* **Supplied data**

-- ==== Sys2Proof/Tests/Slice0.lean ====
section
/-! SUPPORT. The model's own tests. Expected words are written out from the encodings of spec/opcode_table.json, expected
results are taken from spec/95_test_vectors.md (its vector named at each test) or from a rule's example. -/

namespace Sys2Proof.Tests

open Sys2Proof Sys2Proof.Machine

/-! ### Well-formedness (R79): the catch-all row holds only words no other row selects -/

theorem test_wf_refuses_cls : WellFormed (.unrecognized 0x00E0) = false := by decide
theorem test_wf_refuses_ret : WellFormed (.unrecognized 0x00EE) = false := by decide
theorem test_wf_refuses_jump : WellFormed (.unrecognized 0x1234) = false := by decide
theorem test_wf_refuses_families_3_4_6_7 :
    ([0x3000#16, 0x4FFF, 0x6123, 0x7A00].any fun w => WellFormed (.unrecognized w)) = false := by decide
theorem test_wf_refuses_5XY0 : WellFormed (.unrecognized 0x5120) = false := by decide
theorem test_wf_refuses_9XY0 : WellFormed (.unrecognized 0x9AB0) = false := by decide
theorem test_wf_refuses_8XY7_8XYE :
    ([0x8127#16, 0x812E, 0x8120].any fun w => WellFormed (.unrecognized w)) = false := by decide
theorem test_wf_refuses_families_A_to_D :
    ([0xA000#16, 0xB123, 0xC0FF, 0xDFF5].any fun w => WellFormed (.unrecognized w)) = false := by decide
theorem test_wf_refuses_EX9E_EXA1 : ([0xE29E#16, 0xE2A1].any fun w => WellFormed (.unrecognized w)) = false := by decide
theorem test_wf_refuses_FX07_to_FX65 :
    ([0xF007#16, 0xF10A, 0xF215, 0xF318, 0xF41E, 0xF529, 0xF633, 0xF755, 0xF865].any
      fun w => WellFormed (.unrecognized w)) = false := by decide
/-- Vector F7. -/
theorem test_wf_admits_unrecognized_words :
    ([0x0000#16, 0x00E1, 0x5121, 0x9121, 0x8128, 0x812F, 0xE1FF, 0xE19F, 0xF1FF, 0xF10B].all
      fun w => WellFormed (.unrecognized w)) = true := by decide

/-! ### Decoding and encoding: one word of each row, bit by bit from its encoding -/

/-- The word decodes to the instruction, is its encoding, and stands big-endian in memory. -/
def codes (i : Instr) (w : Nat) : Bool :=
  decodeTableWord 16 w == some i && (encode i).toNat == w && WellFormed i &&
    encodeBytes i == [BitVec.ofNat 8 (w / 256), BitVec.ofNat 8 w]

theorem test_decode_cls : codes .cls 0b0000000011100000 = true := by decide
theorem test_decode_ret : codes .ret 0b0000000011101110 = true := by decide
theorem test_decode_jp : codes (.jp 0x234) 0b0001001000110100 = true := by decide
theorem test_decode_call : codes (.call 0xA5C) 0b0010101001011100 = true := by decide
theorem test_decode_seByte : codes (.seByte 3 0x42) 0b0011001101000010 = true := by decide
theorem test_decode_sneByte : codes (.sneByte 12 0x81) 0b0100110010000001 = true := by decide
theorem test_decode_seReg : codes (.seReg 1 2) 0b0101000100100000 = true := by decide
theorem test_decode_ldByte : codes (.ldByte 10 0x2B) 0b0110101000101011 = true := by decide
theorem test_decode_addByte : codes (.addByte 7 0xFF) 0b0111011111111111 = true := by decide
theorem test_decode_ldReg : codes (.ldReg 1 2) 0b1000000100100000 = true := by decide
theorem test_decode_orReg : codes (.orReg 13 6) 0b1000110101100001 = true := by decide
theorem test_decode_andReg : codes (.andReg 4 11) 0b1000010010110010 = true := by decide
theorem test_decode_xorReg : codes (.xorReg 9 5) 0b1000100101010011 = true := by decide
theorem test_decode_addReg : codes (.addReg 15 1) 0b1000111100010100 = true := by decide
theorem test_decode_subReg : codes (.subReg 8 14) 0b1000100011100101 = true := by decide
theorem test_decode_shr : codes (.shr 4 5) 0b1000010001010110 = true := by decide
theorem test_decode_subny : codes (.subny 3 10) 0b1000001110100111 = true := by decide
theorem test_decode_shl : codes (.shl 2 12) 0b1000001011001110 = true := by decide
theorem test_decode_sneReg : codes (.sneReg 1 7) 0b1001000101110000 = true := by decide
theorem test_decode_ldI : codes (.ldI 0x50A) 0b1010010100001010 = true := by decide
theorem test_decode_jpV0 : codes (.jpV0 0x3FF) 0b1011001111111111 = true := by decide
theorem test_decode_rnd4 : codes (.rnd4 3 0x0E) 0b1100001100001110 = true := by decide
theorem test_decode_drw : codes (.drw 10 11 5) 0b1101101010110101 = true := by decide
theorem test_decode_skp : codes (.skp 2) 0b1110001010011110 = true := by decide
theorem test_decode_sknp : codes (.sknp 14) 0b1110111010100001 = true := by decide
theorem test_decode_ldVxDt : codes (.ldVxDt 3) 0b1111001100000111 = true := by decide
theorem test_decode_waitk : codes (.waitk 1) 0b1111000100001010 = true := by decide
theorem test_decode_ldDtVx : codes (.ldDtVx 5) 0b1111010100010101 = true := by decide
theorem test_decode_ldStVx : codes (.ldStVx 6) 0b1111011000011000 = true := by decide
theorem test_decode_addI : codes (.addI 15) 0b1111111100011110 = true := by decide
theorem test_decode_ldF : codes (.ldF 9) 0b1111100100101001 = true := by decide
theorem test_decode_ldB : codes (.ldB 10) 0b1111101000110011 = true := by decide
theorem test_decode_storeRegs : codes (.storeRegs 14) 0b1111111001010101 = true := by decide
theorem test_decode_loadRegs : codes (.loadRegs 4) 0b1111010001100101 = true := by decide
theorem test_decode_unrecognized : codes (.unrecognized 0x5121) 0b0101000100100001 = true := by decide
/-- Vector F7: no fixed digit is matched loosely (R77). -/
theorem test_decode_exact_digits :
    ([0x0000#16, 0x00E1, 0x5121, 0x9121, 0x8128, 0x812F, 0xE1FF, 0xE19F, 0xF1FF, 0xF10B].all
      fun w => decodeWord w == .unrecognized w) = true := by decide
theorem test_decode_truncated : decodeBytes [0x12] = .error .truncated := by decide
/-- R85, R86. -/
theorem test_assembly :
    assembly (.drw 10 11 5) = "DRW VA, VB, 5" ∧ assembly (.ldI 0x300) = "LD I, 0x300" ∧
    assembly (.storeRegs 14) = "LD [I], VE" ∧ assembly (.unrecognized 0x5121) = ".word 0x5121" := by decide
theorem test_halt_word : (encode (halt 0x20C)).toNat = 0x120C := by decide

* **Your task**
Transcribe the material so that every line matches the original exactly.

* **Answer to the problem**
-- ==== Sys2Proof/Tests/Slice0.lean ====
section
/-! SUPPORT. The model's own tests. Expected words are written out from the encodings of spec/opcode_table.json, expected
results are taken from spec/95_test_vectors.md (its vector named at each test) or from a rule's example. -/

namespace Sys2Proof.Tests

open Sys2Proof Sys2Proof.Machine

/-! ### Well-formedness (R79): the catch-all row holds only words no other row selects -/

theorem test_wf_refuses_cls : WellFormed (.unrecognized 0x00E0) = false := by decide
theorem test_wf_refuses_ret : WellFormed (.unrecognized 0x00EE) = false := by decide
theorem test_wf_refuses_jump : WellFormed (.unrecognized 0x1234) = false := by decide
theorem test_wf_refuses_families_3_4_6_7 :
    ([0x3000#16, 0x4FFF, 0x6123, 0x7A00].any fun w => WellFormed (.unrecognized w)) = false := by decide
theorem test_wf_refuses_5XY0 : WellFormed (.unrecognized 0x5120) = false := by decide
theorem test_wf_refuses_9XY0 : WellFormed (.unrecognized 0x9AB0) = false := by decide
theorem test_wf_refuses_8XY7_8XYE :
    ([0x8127#16, 0x812E, 0x8120].any fun w => WellFormed (.unrecognized w)) = false := by decide
theorem test_wf_refuses_families_A_to_D :
    ([0xA000#16, 0xB123, 0xC0FF, 0xDFF5].any fun w => WellFormed (.unrecognized w)) = false := by decide
theorem test_wf_refuses_EX9E_EXA1 : ([0xE29E#16, 0xE2A1].any fun w => WellFormed (.unrecognized w)) = false := by decide
theorem test_wf_refuses_FX07_to_FX65 :
    ([0xF007#16, 0xF10A, 0xF215, 0xF318, 0xF41E, 0xF529, 0xF633, 0xF755, 0xF865].any
      fun w => WellFormed (.unrecognized w)) = false := by decide
/-- Vector F7. -/
theorem test_wf_admits_unrecognized_words :
    ([0x0000#16, 0x00E1, 0x5121, 0x9121, 0x8128, 0x812F, 0xE1FF, 0xE19F, 0xF1FF, 0xF10B].all
      fun w => WellFormed (.unrecognized w)) = true := by decide

/-! ### Decoding and encoding: one word of each row, bit by bit from its encoding -/

/-- The word decodes to the instruction, is its encoding, and stands big-endian in memory. -/
def codes (i : Instr) (w : Nat) : Bool :=
  decodeTableWord 16 w == some i && (encode i).toNat == w && WellFormed i &&
    encodeBytes i == [BitVec.ofNat 8 (w / 256), BitVec.ofNat 8 w]

theorem test_decode_cls : codes .cls 0b0000000011100000 = true := by decide
theorem test_decode_ret : codes .ret 0b0000000011101110 = true := by decide
theorem test_decode_jp : codes (.jp 0x234) 0b0001001000110100 = true := by decide
theorem test_decode_call : codes (.call 0xA5C) 0b0010101001011100 = true := by decide
theorem test_decode_seByte : codes (.seByte 3 0x42) 0b0011001101000010 = true := by decide
theorem test_decode_sneByte : codes (.sneByte 12 0x81) 0b0100110010000001 = true := by decide
theorem test_decode_seReg : codes (.seReg 1 2) 0b0101000100100000 = true := by decide
theorem test_decode_ldByte : codes (.ldByte 10 0x2B) 0b0110101000101011 = true := by decide
theorem test_decode_addByte : codes (.addByte 7 0xFF) 0b0111011111111111 = true := by decide
theorem test_decode_ldReg : codes (.ldReg 1 2) 0b1000000100100000 = true := by decide
theorem test_decode_orReg : codes (.orReg 13 6) 0b1000110101100001 = true := by decide
theorem test_decode_andReg : codes (.andReg 4 11) 0b1000010010110010 = true := by decide
theorem test_decode_xorReg : codes (.xorReg 9 5) 0b1000100101010011 = true := by decide
theorem test_decode_addReg : codes (.addReg 15 1) 0b1000111100010100 = true := by decide
theorem test_decode_subReg : codes (.subReg 8 14) 0b1000100011100101 = true := by decide
theorem test_decode_shr : codes (.shr 4 5) 0b1000010001010110 = true := by decide
theorem test_decode_subny : codes (.subny 3 10) 0b1000001110100111 = true := by decide
theorem test_decode_shl : codes (.shl 2 12) 0b1000001011001110 = true := by decide
theorem test_decode_sneReg : codes (.sneReg 1 7) 0b1001000101110000 = true := by decide
theorem test_decode_ldI : codes (.ldI 0x50A) 0b1010010100001010 = true := by decide
theorem test_decode_jpV0 : codes (.jpV0 0x3FF) 0b1011001111111111 = true := by decide
theorem test_decode_rnd4 : codes (.rnd4 3 0x0E) 0b1100001100001110 = true := by decide
theorem test_decode_drw : codes (.drw 10 11 5) 0b1101101010110101 = true := by decide
theorem test_decode_skp : codes (.skp 2) 0b1110001010011110 = true := by decide
theorem test_decode_sknp : codes (.sknp 14) 0b1110111010100001 = true := by decide
theorem test_decode_ldVxDt : codes (.ldVxDt 3) 0b1111001100000111 = true := by decide
theorem test_decode_waitk : codes (.waitk 1) 0b1111000100001010 = true := by decide
theorem test_decode_ldDtVx : codes (.ldDtVx 5) 0b1111010100010101 = true := by decide
theorem test_decode_ldStVx : codes (.ldStVx 6) 0b1111011000011000 = true := by decide
theorem test_decode_addI : codes (.addI 15) 0b1111111100011110 = true := by decide
theorem test_decode_ldF : codes (.ldF 9) 0b1111100100101001 = true := by decide
theorem test_decode_ldB : codes (.ldB 10) 0b1111101000110011 = true := by decide
theorem test_decode_storeRegs : codes (.storeRegs 14) 0b1111111001010101 = true := by decide
theorem test_decode_loadRegs : codes (.loadRegs 4) 0b1111010001100101 = true := by decide
theorem test_decode_unrecognized : codes (.unrecognized 0x5121) 0b0101000100100001 = true := by decide
/-- Vector F7: no fixed digit is matched loosely (R77). -/
theorem test_decode_exact_digits :
    ([0x0000#16, 0x00E1, 0x5121, 0x9121, 0x8128, 0x812F, 0xE1FF, 0xE19F, 0xF1FF, 0xF10B].all
      fun w => decodeWord w == .unrecognized w) = true := by decide
theorem test_decode_truncated : decodeBytes [0x12] = .error .truncated := by decide
/-- R85, R86. -/
theorem test_assembly :
    assembly (.drw 10 11 5) = "DRW VA, VB, 5" ∧ assembly (.ldI 0x300) = "LD I, 0x300" ∧
    assembly (.storeRegs 14) = "LD [I], VE" ∧ assembly (.unrecognized 0x5121) = ".word 0x5121" := by decide
theorem test_halt_word : (encode (halt 0x20C)).toNat = 0x120C := by decide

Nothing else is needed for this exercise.